Benoit Dageville and Thierry Cruanes were both working at Oracle Corp. in 2012 when they became intrigued with the idea of building a new type of data warehouse system that would have cloud’s elasticity, offer superfast processing and unburden users from network management chores. Above all, it would be a lot easier to use than Hadoop.
“We really didn’t believe in Hadoop because of the complexity,” Dageville explained in a Startup Grind conversation. “The idea of Snowflake was to build a better system for the cloud.”
In building a better system, Dageville and Cruanes ended up revolutionizing the tech world in two significant ways. They showed that a pay-as-you-go, cloud-driven data warehouse could become a major success, and that a massive, highly profitable new business could be built on top of the platforms provided by large cloud providers such as AWS, Microsoft Azure and Google.
Mindful that what’s past is prologue, many of the co-founders of tech companies can’t resist taking an occasional look at what might be coming next.
Dageville is reluctant to predict Snowflake’s future, but he does see the evolution of an even larger role for the data-centric firm.
“The world is moving to the cloud and software as a service, we are all running in the same datacenter,” Snowflake’s co-founder said. “Our vision for the data cloud is to be one single cloud system for the world.”
Twilio has emerged as a prominent example of public companies which have boomed during the pandemic, rising in valuation from $10 billion last March to more than $60 billion today. For its co-founder, continued success will depend on the company’s ability to retain its developer-focused startup mentality.

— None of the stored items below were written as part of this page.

/-- PHASE waits exactly while pixels are missing. -/
theorem Converting.phase_of_taken (h : Converting c ps s) :
    s.phase = if ps.length < s.npix.toNat then .encoding else .encoded := by
  have htaken := h.taken
  rw [List.length_take] at htaken
  obtain ⟨-, hencoding, hencoded⟩ := h.inv.pixelIndex
  cases hphase : s.phase with
  | idle => exact absurd hphase h.started
  | encoding =>
    have hmissing := hencoding hphase
    exact (if_pos (by omega)).symm
  | encoded =>
    have hdone := congrArg BitVec.toNat (hencoded hphase)
    exact (if_neg (by omega)).symm

theorem Converting.phase_eq_encoding_iff (h : Converting c ps s) :
    s.phase = .encoding ↔ ps.length < s.npix.toNat := by
  rw [h.phase_of_taken]
  split
  next hmissing => exact iff_of_true rfl hmissing
  next hfull => exact iff_of_false (by decide) hfull

/-- Pixels beyond the image change nothing. -/
theorem Converting.append_surplus (h : Converting c ps s) (hfull : s.npix.toNat ≤ ps.length) (qs : List Pixel) :
    Converting c (ps ++ qs) s := by
  have htake : (ps ++ qs).take s.npix.toNat = ps.take s.npix.toNat := List.take_append_of_le_length hfull
  exact { h with
    taken := by rw [htake]; exact h.taken
    packed := by rw [htake]; exact h.packed }

/-- A pixel of the image is one more turn of the loop of R129. -/
theorem Converting.after_pixel (h : Converting c ps s) (encoding : s.phase = .encoding) {p : Pixel} {old : Byte}
    (value : s.pbuf.read (byteIndex s.aBs.toNat s.pidx.toNat) = some old) (ht : (pixelTaken p old s).Inv) :
    Converting c (ps ++ [p]) (pixelTaken p old s) := by
  have hmissing := h.phase_eq_encoding_iff.mp encoding
  have hbefore : ps.take s.npix.toNat = ps := List.take_of_length_le hmissing.le
  have hafter : (ps ++ [p]).take s.npix.toNat = ps ++ [p] := List.take_of_length_le (by simpa using hmissing)
  have hpidx : s.pidx.toNat = ps.length := by rw [h.taken, hbefore]
  exact {
    inv := ht
    started := by
      rw [pixelTaken_phase h.inv encoding]
      split <;> decide
    latched := h.latched
    pixels := h.pixels
    taken := by
      rw [pixelTaken_pidx h.inv encoding, pixelTaken_npix, hafter, hpidx, List.length_append, List.length_singleton]
    packed := fun k hk => by
      have hold := h.packed k hk
      rw [hbefore] at hold
      simp only [pixelTaken_aBs, pixelTaken_aTh, pixelTaken_aInv, pixelTaken_npix, pixelTaken_plen]
      rw [hafter, encodeFrom_concat, packInto_getElem?, Nat.zero_add, ← hpidx, ← hold, pixelTaken_read]
      by_cases hplace : byteIndex s.aBs.toNat s.pidx.toNat = k
      · rw [if_pos hplace, if_pos hplace.symm, ← hplace, value]
        rfl
      · rw [if_neg hplace, if_neg (Ne.symm hplace)] }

“What can I do with this code to make someone’s life easier?” Lawson asked. “Our goal is to continually recreate that startup experience. You can execute really quickly and with urgency.”
“For five years, I’ve been thinking that audio is definitely a big part of the future,” Stone said. “I just want to be able to talk in my normal everyday way of talking and have the computer just get it. I feel like there is definitely is something there.”